L’emarginazione per eccellenza è quella rappresentata nel film La sposa cadavere.
Nella filmografia del regista possiamo riconoscere due categorie di outsider: i primi
sono caratterizzati da tormenti intimi e personali, mentre i secondi sono allontanati
dalla società . Nelle opere viene poi affrontato il tema delle relazioni amorose.
Quest’ultimo è affrontato in modi diversi: talvolta l’amore mette in relazione due
personaggi emarginati, altre volte invece è una forza dannata e non ricambiata, altre
volte è un sentimento positivo. Anche Tim Burton segue nei suoi lavori il filone
dell’adattamento da testi letterari: egli ha infatti riproposto vari libri per ragazzi. Le
opere di animazione del regista sono particolarmente trasversali in quanto vanno a
coinvolgere fasce di età differenti. Questa produzione variegata permette di poter
presentare le sue opere a fasce d’età e in contesti diversi, trovando un preciso
riscontro alle necessità di ogni periodo di vita.

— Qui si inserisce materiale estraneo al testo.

/-- Two states of a spool that differ in nothing the records, the pins, the reservation or the capacity show; and the
second is not ERASING where the first is not. -/
structure Spool.Alike (sp sp' : Spool) : Prop where
  held : sp'.held = sp.held
  nextSeq : sp'.nextSeq = sp.nextSeq
  capacity : sp'.capacity = sp.capacity
  threshold : sp'.threshold = sp.threshold
  reservation : sp'.reservation = sp.reservation
  pins : sp'.pins = sp.pins
  erasing : sp'.erasing.isSome = true → sp.erasing.isSome = true

/-- A property of a spool, by its number and by whether a burst is open on it, that every operation of the store keeps. -/
structure SpoolInvariant (P : SpoolNo → Bool → Spool → Prop) : Prop where
  alike : ∀ {i r sp sp'}, P i r sp → sp.Alike sp' → P i r sp'
  appended : ∀ {i r sp} now d, P i r sp → P i r (sp.appended now d)
  opening : ∀ {i sp} now d, d.body.markInfo = none → P i false sp → sp.erasing = none →
    sp.room (openingNeed sp) true = true → P i true (sp.beforeTrip now d)
  filled : ∀ {i sp} d, P i true sp → P i false (sp.fill d)
  unreserved : ∀ {i sp}, P i true sp → P i false { sp with reservation := false }
  removeOldest : ∀ {i r sp} n, P i r sp → P i r (sp.removeOldest n)
  pinned : ∀ {i r sp seg}, P i r sp → (∃ rec ∈ sp.held, rec.seg = seg) → seg ∉ sp.pins →
    sp.pins.length < Config.pinTableSize → P i r { sp with pins := insertPin seg sp.pins }
  fewerPins : ∀ {i r sp ps}, P i r sp → ps.Sublist sp.pins → P i r { sp with pins := ps }
  erasing : ∀ {i sp} n, P i false sp → P i false { sp with erasing := some n }

/-- Every spool has the property. -/
def StoreLaw (P : SpoolNo → Bool → Spool → Prop) (s : State) : Prop :=
  ∀ i : SpoolNo, P i (s.burst.phase.isOn i) s.spools[i]

/-- Nothing of the store and the burst phase differs. -/
structure SameStore (s t : State) : Prop where
  spools : t.spools = s.spools
  phase : t.burst.phase = s.burst.phase

variable {P : SpoolNo → Bool → Spool → Prop} {s t : State}

theorem StoreLaw.same (h : StoreLaw P s) (k : SameStore s t) : StoreLaw P t := fun i => by
  rw [k.spools, k.phase]
  exact h i

theorem StoreLaw.raise {c : ClassNo} {d : Detail} (h : StoreLaw P s) : StoreLaw P (raise c d s) := h.same ⟨rfl, rfl⟩

theorem StoreLaw.setSpool {i : SpoolNo} {sp : Spool} (h : StoreLaw P s) (k : P i (s.burst.phase.isOn i) sp) :
    StoreLaw P (s.setSpool i sp) := fun j => by
  rw [setSpool_spool, State.setSpool_burst]
  split
  · next e => exact e ▸ k
  · exact h j

/-- A phase that opens and closes no burst. -/
theorem StoreLaw.setPhase {p : BurstPhase} (h : StoreLaw P s) (hp : ∀ i, p.isOn i = s.burst.phase.isOn i) :
    StoreLaw P (s.setPhase p) := fun i => by
  show P i (p.isOn i) s.spools[i]
  rw [hp]
  exact h i

namespace SpoolInvariant

variable (hP : SpoolInvariant P)
include hP

/-- Every spool replaced by one like it, the phase staying open where it is. -/
theorem allAlike (h : StoreLaw P s) (hp : ∀ i, t.burst.phase.isOn i = s.burst.phase.isOn i)
    (hs : ∀ i : SpoolNo, s.spools[i].Alike t.spools[i]) : StoreLaw P t := fun i => by
  rw [hp]
  exact hP.alike (h i) (hs i)

/-! ### Appends and the end of an event -/

theorem append (i : SpoolNo) (d : Draft) (h : StoreLaw P s) : StoreLaw P (append i d s).1 := fun j => by
  rw [append_spool, (append_storeOnly i d s).burst]
  split
  · next e => exact e ▸ hP.appended s.time d (h i)
  · exact h j

theorem appendTo (i : SpoolNo) (d : Draft) (h : StoreLaw P s) : StoreLaw P (appendTo i d s) := hP.append i d h

theorem appendToAll (d : Draft) (h : StoreLaw P s) : StoreLaw P (appendToAll d s) := fun j => by
  rw [appendToAll_spool, (appendToAll_storeOnly d s).burst]
  exact hP.appended s.time d (h j)

theorem appendedAll {i : SpoolNo} {r : Bool} {sp : Spool} (now : Nat) (ds : List Draft) (h : P i r sp) :
    P i r (sp.appendedAll now ds) := by
  induction ds generalizing sp with
  | nil => exact h
  | cons d ds ih => exact ih (hP.appended now d h)
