-- ==== Sys2Proof/Machine/State.lean ====
section
/-! DEFINITION. The state of the core (10_state.md R20 to R36, 20_memory.md R50), the state after reset
(70_reset_and_hazards.md R231), and the two reason types of the interface. -/

namespace Sys2Proof.Machine

/-- The fault reasons of 60_exceptions.md R201. They are recorded in the `fault` register by a NEXT state; none of them
is a stop of the model (log 1). -/
inductive FaultReason where
  /-- code 1, raised by 2nnn when sp = 16 (R103) -/
  | stackOverflow
  /-- code 2, raised by 00EE when sp = 0 (R104) -/
  | stackUnderflow
  /-- code 3, raised by fetch, Dxyn, Fx33, Fx55, Fx65 when an address to access is above 0xFFF (R54 to R56, R91) -/
  | memoryOutOfRange
  /-- code 4, raised by fetch when pc is odd (R91) -/
  | misalignedFetch
  /-- code 5, raised by Ex9E and ExA1 when Vx > 15 (R180, R181) -/
  | keyIndexOutOfRange
  deriving DecidableEq, Repr

/-- The record that the fault register holds (R33): the reason, the address of the instruction, and the lowest
out-of-range address (0 for every reason but `memoryOutOfRange`). -/
structure FaultRecord where
  reason : FaultReason
  pc : Word
  addr : Word
  deriving DecidableEq, Repr

/-- Memory as the bytes that differ from their reset contents: (address, byte) pairs, addresses strictly rising (log 6;
the canonical form is `Memory.wf` of Machine/Ops.lean). -/
abbrev Memory := List Host.Cell

/-- The complete state (R35), and the model's own counter of random draws. -/
structure State where
  /-- V0..VF (R20, R21) -/
  v : Vector Byte 16
  /-- I, the index register (R25) -/
  index : Word
  /-- the program counter (R23) -/
  pc : Word
  /-- the number of call-stack entries in use, 0..16 (R27) -/
  sp : Fin 17
  /-- stack[0..15], return addresses (R26) -/
  stack : Vector Word 16
  /-- the delay timer (R28) -/
  dt : Byte
  /-- the sound timer (R28, R29) -/
  st : Byte
  /-- key[0..15], true while pressed (R30) -/
  key : Vector Bool 16
  /-- the framebuffer (R31) -/
  fb : Framebuffer
  /-- the opcode latch (R32) -/
  opcode : Word
  /-- the fault status, `none` or a record (R33) -/
  fault : Option FaultRecord
  /-- the 4096 bytes of memory (R50) -/
  mem : Memory
  /-- how many random bytes have been drawn: the model's own field, which selects the next free value (R34, log 3) -/
  draws : Nat
  deriving DecidableEq, Repr

/-- The reasons for which the model stops with a fault: there are none. The spec's own faults are entries into a halted
state that the spec describes in full (R90, R202, R204), so they are next states (log 1). Nothing raises a value of this
type; that is safe, since no behaviour is left out. -/
inductive Fault where
  deriving DecidableEq, Repr

/-- The reasons for which the model refuses an instruction. Safe: a refusal proves nothing about the hardware. -/
inductive Refusal where
  /-- raised by an arm of exec whose instruction has no meaning yet; no arm raises it -/
  | notModelled (mnemonic : String)
  deriving DecidableEq, Repr

/-- The state after construction (R230, R231): pc = 0x200, memory as preloaded (nothing differs from its reset
contents), no fault, everything else zero, false or unlit (the spec's decision D9, log 5). `draws` is the model's own
(log 3). -/
def State.reset : State :=
  { v := Vector.replicate 16 0
    index := 0
    pc := 0x200
    sp := 0
    stack := Vector.replicate 16 0
    dt := 0
    st := 0
    key := Vector.replicate 16 false
    fb := Vector.replicate 32 0
    opcode := 0
    fault := none
    mem := []
    draws := 0 }

end Sys2Proof.Machine
end

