/-- LD Vx, [I] loads V0..Vx from I..I+x, x included, when they are in memory; the registers above x, I and everything
else keep their values (43_index_memory.md, LD Vx, [I]; D6, D13). -/
def Obligations.RegistersLoadedFromIndex : Prop :=
  ∀ (s : State) (x : Reg), indexBase s + x.val ≤ 0xFFF →
    ∃ t, exec (.ldVxMem x) s = .next t ∧
      (∀ r : Reg, r ≤ x → t.v[r] = readByte s.mem (indexBase s + r.val)) ∧
      (∀ r : Reg, x < r → t.v[r] = s.v[r]) ∧ t = { s with v := t.v }

/-- An access past 0xFFF by Fx33, Fx55, Fx65 or Dxyn with n > 0 records MemoryOutOfRange with the LOWEST out-of-range
address among those it would access, and does nothing else: no partial store or load, no pixel, no VF (20_memory.md
section 3; the spec's decision D6). -/
def Obligations.AccessPastTopWritesNothing : Prop :=
  ∀ (s : State) (i : Instr) (n : Nat),
    ((∃ x, i = .ldBVx x ∧ n = 3) ∨ (∃ x : Reg, i = .ldMemVx x ∧ n = x.val + 1) ∨
      (∃ x : Reg, i = .ldVxMem x ∧ n = x.val + 1) ∨ (∃ x y k, i = .drwVxVyN x y k ∧ n = k.toNat)) →
    (∃ a, indexBase s ≤ a ∧ a < indexBase s + n ∧ 0xFFF < a) →
    ∃ info : Word, exec i s = .next { s with fault := some ⟨.memoryOutOfRange, s.pc - 2, info⟩ } ∧
      0xFFF < info.toNat ∧ indexBase s ≤ info.toNat ∧ info.toNat < indexBase s + n ∧
      ∀ a, indexBase s ≤ a → a < info.toNat → a ≤ 0xFFF

/-- What LD [I], Vx stored, LD Vx, [I] loads back, whatever the registers hold in between (43_index_memory.md, the two
block transfers; I is unchanged by both, D13). -/
def Obligations.StoreThenLoadRestoresRegisters : Prop :=
  ∀ (s t u : State) (x : Reg) (regs : Vector Byte 16), Memory.wf s.mem → indexBase s + x.val ≤ 0xFFF →
    exec (.ldMemVx x) s = .next t → exec (.ldVxMem x) { t with v := regs } = .next u →
    ∀ r : Reg, u.v[r] = if r ≤ x then s.v[r] else regs[r]

/-- A store over the next instruction is what the next cycle runs: with I = pc, LD [I], Vx (x at least 1) is followed by
the instruction that V0 and V1 form, big-endian, with no fence or delay (20_memory.md section 6,
70_reset_and_hazards.md section 3; the spec marks the coherence as derived). -/
def Obligations.StoreIsFetchedByNextCycle : Prop :=
  ∀ (s : State) (x : Reg), Memory.wf s.mem → CanFetch s → s.index = s.pc → 1 ≤ x.val → indexBase s + x.val ≤ 0xFFF →
    ∃ t, exec (.ldMemVx x) s = .next t ∧
      step t = exec (decodeWord (s.v[(0 : Reg)] ++ s.v[(1 : Reg)]))
        { t with opcode := s.v[(0 : Reg)] ++ s.v[(1 : Reg)], pc := s.pc + 2 }

/-! ### Display -/

/-- DRW, pixel by pixel: every screen pixel is XORed with the sprite's bit at its position (origin Vx mod 64, Vy mod 32,
bit 7 - col of byte row), what lies off the screen is clipped, VF is 1 exactly when a set bit fell on a lit pixel, and
nothing else changes (44_display.md; clipping is D5, the latched coordinates D10, the bit order D20, the range D6). -/
def Obligations.DrawXorsSpriteAndReportsCollision : Prop :=
  ∀ (s : State) (x y : Reg) (n : BitVec 4), n.toNat = 0 ∨ indexBase s + n.toNat - 1 ≤ 0xFFF →
    ∃ t, exec (.drwVxVyN x y n) s = .next t ∧
      (∀ px py, px < 64 → py < 32 → pixel t.fb px py =
        (pixel s.fb px py ^^ spriteBit (s.v[x].toNat % 64) (s.v[y].toNat % 32)
          (readBlock s.mem (indexBase s) n.toNat) px py)) ∧
      ((∃ px py, px < 64 ∧ py < 32 ∧ pixel s.fb px py = true ∧ spriteBit (s.v[x].toNat % 64) (s.v[y].toNat % 32)
          (readBlock s.mem (indexBase s) n.toNat) px py = true) → t.v[(0xF : Reg)] = 1) ∧
      ((¬ ∃ px py, px < 64 ∧ py < 32 ∧ pixel s.fb px py = true ∧ spriteBit (s.v[x].toNat % 64) (s.v[y].toNat % 32)
          (readBlock s.mem (indexBase s) n.toNat) px py = true) → t.v[(0xF : Reg)] = 0) ∧
      (∀ r : Reg, r ≠ 0xF → t.v[r] = s.v[r]) ∧ t = { s with v := t.v, fb := t.fb }

/-- DRW is the nested loop of the spec's pseudocode: over the rows and the eight columns of each, toggle and report
(44_display.md, DRW; the model draws row by row, log 8). -/
def Obligations.DrawEqualsSpecLoop : Prop :=
  ∀ (s : State) (x y : Reg) (n : BitVec 4), n.toNat = 0 ∨ indexBase s + n.toNat - 1 ≤ 0xFFF →
    exec (.drwVxVyN x y n) s =
      .next ((s.setFb (drawLoop (s.v[x].toNat % 64) (s.v[y].toNat % 32) 0
          (readBlock s.mem (indexBase s) n.toNat) (s.fb, false)).1).setFlag
        (if (drawLoop (s.v[x].toNat % 64) (s.v[y].toNat % 32) 0
          (readBlock s.mem (indexBase s) n.toNat) (s.fb, false)).2 then 1 else 0))

/-- Height 0 reads no memory and draws nothing: VF becomes 0 and nothing else changes, whatever I is (44_display.md,
height 0; the spec marks it derived). -/
def Obligations.DrawHeightZeroClearsVF : Prop :=
  ∀ (s : State) (x y : Reg), ∃ t, exec (.drwVxVyN x y 0) s = .next t ∧ t.v[(0xF : Reg)] = 0 ∧ OnlyRegs s t [0xF]

/-- Drawing the same sprite at the same place twice restores the framebuffer, and the second draw reports a collision
exactly when a set, on-screen sprite bit fell on a pixel that was unlit before the first (44_display.md section on XOR
compositing; 95_test_vectors.md S7 as corrected by 90_conflicts.md C2). The coordinates are registers other than VF,
which the first draw overwrites. -/
def Obligations.DrawTwiceRestoresScreen : Prop :=
  ∀ (s t u : State) (x y : Reg) (n : BitVec 4), x ≠ 0xF → y ≠ 0xF →
    n.toNat = 0 ∨ indexBase s + n.toNat - 1 ≤ 0xFFF →
    exec (.drwVxVyN x y n) s = .next t → exec (.drwVxVyN x y n) t = .next u →
    u.fb = s.fb ∧
    (u.v[(0xF : Reg)] = 1 ↔ ∃ px py, px < 64 ∧ py < 32 ∧ pixel s.fb px py = false ∧
      spriteBit (s.v[x].toNat % 64) (s.v[y].toNat % 32) (readBlock s.mem (indexBase s) n.toNat) px py = true)

/-- CLS sets every pixel to unlit and changes nothing else (R166). -/
def Obligations.ClearScreenUnlightsEveryPixel : Prop :=
  ∀ (s : State) (u : BitVec 4), ∃ t, exec (.cls u) s = .next t ∧
    (∀ px py, px < 64 → py < 32 → pixel t.fb px py = false) ∧ t = { s with fb := t.fb }

/-! ### Input and timers -/

/-- SKP and SKNP with Vx at most 15 skip when the key is, or is not, pressed, and change only pc (45_input_timers.md,
SKP and SKNP; D27 for the level test). -/
def Obligations.KeySkipsTestKeyState : Prop :=
  ∀ (s : State) (x : Reg) (k : Fin 16), s.v[x].toNat = k.val →
    (∃ t, exec (.skpVx x) s = .next t ∧ (s.key[k] = true → t.pc.toNat = (s.pc.toNat + 2) % 65536) ∧
      (s.key[k] = false → t.pc = s.pc) ∧ OnlyPc s t) ∧
    (∃ t, exec (.sknpVx x) s = .next t ∧ (s.key[k] = false → t.pc.toNat = (s.pc.toNat + 2) % 65536) ∧
      (s.key[k] = true → t.pc = s.pc) ∧ OnlyPc s t)

/-- SKP and SKNP with Vx above 15 record KeyIndexOutOfRange and do nothing else (45_input_timers.md, SKP and SKNP; the
spec's decision D8). -/
def Obligations.KeyNumberAbove15Faults : Prop :=
  ∀ (s : State) (x : Reg), 15 < s.v[x].toNat →
    exec (.skpVx x) s = .next { s with fault := some ⟨.keyIndexOutOfRange, s.pc - 2, 0⟩ } ∧
    exec (.sknpVx x) s = .next { s with fault := some ⟨.keyIndexOutOfRange, s.pc - 2, 0⟩ }

/-- LD Vx, DT copies the delay timer into Vx; LD DT, Vx and LD ST, Vx copy Vx into a timer, and sound is active from
then on exactly when Vx is not 0; nothing else changes (R182, R183, R184). -/
def Obligations.TimerAccessCopies : Prop :=
  ∀ (s : State) (x : Reg),
    (∃ t, exec (.ldVxDt x) s = .next t ∧ t.v[x] = s.dt ∧ OnlyRegs s t [x]) ∧
    (∃ t, exec (.ldDtVx x) s = .next t ∧ t.dt = s.v[x] ∧ t = { s with dt := t.dt }) ∧
    (∃ t, exec (.ldStVx x) s = .next t ∧ t.st = s.v[x] ∧ t = { s with st := t.st } ∧
      (soundActive t = true ↔ s.v[x] ≠ 0))

/-- LD Vx, K: with a key pressed Vx receives the lowest-numbered pressed key and nothing else changes; with none, pc
goes back by 2 and nothing else changes, so that the cycle, apart from the opcode latch, leaves the state as it was
(45_input_timers.md, LD Vx, K; that the level is tested and no release awaited is the spec's decision D27). -/
def Obligations.KeyWaitTakesLowestOrRewinds : Prop :=
  (∀ (s : State) (x : Reg) (k : Fin 16), s.key[k] = true → (∀ j : Fin 16, j < k → s.key[j] = false) →
    ∃ t, exec (.ldVxK x) s = .next t ∧ t.v[x].toNat = k.val ∧ OnlyRegs s t [x]) ∧
  (∀ (s : State) (x : Reg), (∀ k : Fin 16, s.key[k] = false) →
    ∃ t, exec (.ldVxK x) s = .next t ∧ t.pc = s.pc - 2 ∧ OnlyPc s t) ∧
  (∀ (s : State) (x : Reg), (∀ k : Fin 16, s.key[k] = false) → CanFetch s →
    decodeWord (fetchWord s.mem s.pc) = .ldVxK x → step s = .next { s with opcode := fetchWord s.mem s.pc })

/-- A tick takes 1 from each timer that is not 0, independently, changes nothing else and works while a fault is
recorded; ticks are the only way the timers count down: no cycle changes a timer except by running Fx15 or Fx18, and no
other host operation changes one (60_exceptions.md section 3, 40_cycle.md section 2). That a tick works while a fault is
recorded and that no cycle counts the timers down is the spec's decision D15 (log 13). -/
def Obligations.OnlyTicksCountTimersDown : Prop :=
  (∀ s : State, ∃ t, hostOp .tickTimers s = .next (t, .nothing) ∧ t.dt.toNat = s.dt.toNat - 1 ∧
    t.st.toNat = s.st.toNat - 1 ∧ t = { s with dt := t.dt, st := t.st }) ∧
  (∀ s t : State, step s = .next t →
    (t.dt ≠ s.dt → ∃ x, decodeWord (fetchWord s.mem s.pc) = .ldDtVx x) ∧
    (t.st ≠ s.st → ∃ x, decodeWord (fetchWord s.mem s.pc) = .ldStVx x)) ∧
  (∀ op (s t : State) (res : HostResult), hostOp op s = .next (t, res) → op ≠ .cycle → op ≠ .tickTimers →
    t.dt = s.dt ∧ t.st = s.st)

/-! ### The host's operations -/

/-- A load of at most 3584 bytes copies them to 0x200 and up and changes nothing else, in any state, with a fault
recorded too (20_memory.md section 5; that nothing else changes is D18). -/
def Obligations.LoadCopiesImageAt0x200 : Prop :=
  ∀ (s : State) (bytes : List Byte), Memory.wf s.mem → bytes.length ≤ 3584 →
    ∃ t, hostOp (.load bytes) s = .next (t, .loaded .ok) ∧
      (∀ k, k < bytes.length → readByte t.mem (0x200 + k) = bytes.getD k 0) ∧
      (∀ a, a < 0x200 ∨ 0x200 + bytes.length ≤ a → readByte t.mem a = readByte s.mem a) ∧
      t = { s with mem := t.mem }

/-- A load of more than 3584 bytes is rejected with ImageTooLarge and has no effect, no fault among them (R63). -/
def Obligations.OversizedLoadChangesNothing : Prop :=
  ∀ (s : State) (bytes : List Byte), 3584 < bytes.length →
    hostOp (.load bytes) s = .next (s, .loaded .imageTooLarge)

/-- setKey sets one key and changes nothing else; the framebuffer view, soundActive (ST > 0) and faultStatus give what
the state holds and change nothing (10_state.md section 10; D1, D2, D26). -/
def Obligations.KeyInputAndHostViews : Prop :=
  ∀ (s : State) (k : Fin 16) (pressed : Bool),
    (∃ t, hostOp (.setKey k pressed) s = .next (t, .nothing) ∧ t.key[k] = pressed ∧
      (∀ j : Fin 16, j ≠ k → t.key[j] = s.key[j]) ∧ t = { s with key := t.key }) ∧
    hostOp .framebuffer s = .next (s, .pixels s.fb) ∧
    hostOp .faultStatus s = .next (s, .status s.fault) ∧
    ∃ b, hostOp .soundActive s = .next (s, .sound b) ∧ (b = true ↔ 0 < s.st.toNat)

/-! ### Who writes what, over all instructions -/

/-- No instruction writes a general register that the list of R22 does not name for it (10_state.md section 1; the spec
marks the list derived). -/
def Obligations.RegistersWrittenOnlyAsListed : Prop :=
  ∀ (i : Instr) (s t : State) (r : Reg), exec i s = .next t → ¬ writesReg i r → t.v[r] = s.v[r]

/-- Memory is written only by Fx33 and Fx55, the framebuffer only by 00E0 and Dxyn, I only by Annn, Fx1E and Fx29, the
call stack only by 2nnn and 00EE, the keys and the opcode latch by no instruction in execute, and only Cxkk draws a
random byte, exactly one (10_state.md sections 4, 5, 8 and 10, 20_memory.md section 5). -/
def Obligations.StateWrittenOnlyByItsInstructions : Prop :=
  ∀ (i : Instr) (s t : State), exec i s = .next t →
    (writesMem i = false → t.mem = s.mem) ∧ (writesFb i = false → t.fb = s.fb) ∧
    (writesIndex i = false → t.index = s.index) ∧
    (usesStack i = false → t.stack = s.stack ∧ t.sp = s.sp) ∧ t.key = s.key ∧ t.opcode = s.opcode ∧
    (t.draws = s.draws + 1 ↔ ∃ x kk, i = .rndVxKk x kk) ∧ (t.draws = s.draws ∨ t.draws = s.draws + 1)

/-- In execute pc changes in exactly the ways listed: not at all, by 2 for a skip taken, back by 2 for Fx0A, or to an
absolute target for 1nnn, 2nnn, 00EE and Bnnn (10_state.md section 2; arithmetic mod 65536 is D22). -/
def Obligations.PcChangesOnlyAsListed : Prop :=
  ∀ (i : Instr) (s t : State), exec i s = .next t → jumps i = false →
    t.pc = s.pc ∨ (skips i = true ∧ t.pc = s.pc + 2) ∨ (∃ x, i = .ldVxK x ∧ t.pc = s.pc - 2)

/-! ### Invariants -/

/-- The invariant holds after reset. -/
def Obligations.InvariantAtReset : Prop := Inv State.reset

/-- Every step keeps the invariant: memory stays in canonical form, pc never passes 0x10FE, every stack entry stays a
possible return address, a recorded fault stays one the spec describes (10_state.md sections 2, 5 and 9, which mark the
bounds as decisions D2, D22 and D28). -/
def Obligations.StepKeepsInvariant : Prop :=
  ∀ s t : State, Inv s → step s = .next t → Inv t

/-- Any sequence of host operations, cycles among them, keeps the invariant (10_state.md section 10,
70_reset_and_hazards.md section 3: any number of ticks between two cycles). -/
def Obligations.HostRunsKeepInvariant : Prop :=
  ∀ (ops : List HostOp) (s t : State) (res : List HostResult), Inv s → runHost ops s = .next (t, res) → Inv t

/-- Two memories in canonical form that read alike at every address are the same data (log 6). -/
def Obligations.MemoryEqualWhenReadsAgree : Prop :=
  ∀ m m' : Memory, Memory.wf m → Memory.wf m' → (∀ a, readByte m a = readByte m' a) → m = m'

/-! ### Encoding -/

/-- Decoding an encoded well-formed instruction gives it back, with every operand at every value, and leaves the bytes
that follow (30_encoding.md sections 1 to 3; the patterns are D21, log 11). -/
def Obligations.DecodeOfEncodeIsInstruction : Prop :=
  ∀ (i : Instr) (rest : List Byte), i.wf = true →
    decode (bytesOfWord (encode i) ++ rest) = .ok (i, rest)

/-- Every word decodes to a well-formed instruction whose encoding is that word: no bit is dropped and no word is left
without a meaning (30_encoding.md sections 3 and 4; D11, D21, log 11). -/
def Obligations.EncodeOfDecodeIsWord : Prop :=
  ∀ w : Word, (decodeWord w).wf = true ∧ encode (decodeWord w) = w

/-- The decoder follows the opcode map: the row of the decoded instruction is chosen for the word by its mask, its match
and the fallback rule, and no other row of the table is (30_encoding.md section 3, opcode_table.json; D11, D21,
log 11; the spec marks the completeness of the table derived). -/
def Obligations.DecoderFollowsOpcodeMap : Prop :=
  ∀ w : Word, (decodeWord w).row ∈ plainRows ++ fallbackRows ∧ (decodeWord w).row.chosen w = true ∧
    ∀ r ∈ plainRows ++ fallbackRows, r.chosen w = true → r = (decodeWord w).row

Ulteriori proposte cinematografiche
Oltre alla produzione precedentemente citata, ricordiamo anche alcune produzioni
minori. Da questo punto di vista, la cinematografia d’animazione di ambito
francofono si distingue dal modello hollywoodiano attraverso una produzione
personalizzata e particolare. Lo stile francese si sviluppa a partire da una grafica che
evita di ricorrere ad un grosso intervento tecnologico, basandosi su tratti semplici ma
eleganti. Tra i maggiori esempi possiamo ricordare Appuntamento a Belleville. Dagli
anni 90, Michel Ocelot ottiene poi un notevole apprezzamento nel panorama
cinematografico. Nella sua opera più nota, Kiriku e la strega Karabà si rifà alle
leggende africane e al canone fiabesco nel presentare una narrazione esotica e lontana
dagli stereotipi del mondo occidentale. Anche i tratti e i colori richiamano la cultura
africana. Fra i temi dell’opera possiamo sottolineare: il ruolo di una famiglia; la
crescita attraverso il viaggio, la scoperta del mondo, di sé stessi e del cambiare forma;
l’importanza della figura del nonno; il saper guardare oltre l’apparenza, cercando di
scoprire da dove deriva il male e come curarlo . Altra sua celebre opera è Principi e
principesse. Ocelot lavora sugli stereotipi di genere, ribaltandoli. Tra le opere di
animazione che hanno saputo rappresentare la complessità dell’infanzia ricordiamo
anche La mia vita da zucchina. L’infanzia di questo film è quella negata, che cerca di
superare i traumi attraverso l’unione del gruppo e il supporto reciproco. Nonostante i
temi trattati siano particolarmente difficili, l’opera riesce a mantenere un tono
delicato e a tratti ironico. Lo stesso orfanotrofio non è ritratto come luogo di
sofferenza, ma come luogo dove potersi rigenerare, riscoprire e confrontare con gli
altri.
Lettering the reality: il graphic journalism tra intercultura e attività (capitolo
7)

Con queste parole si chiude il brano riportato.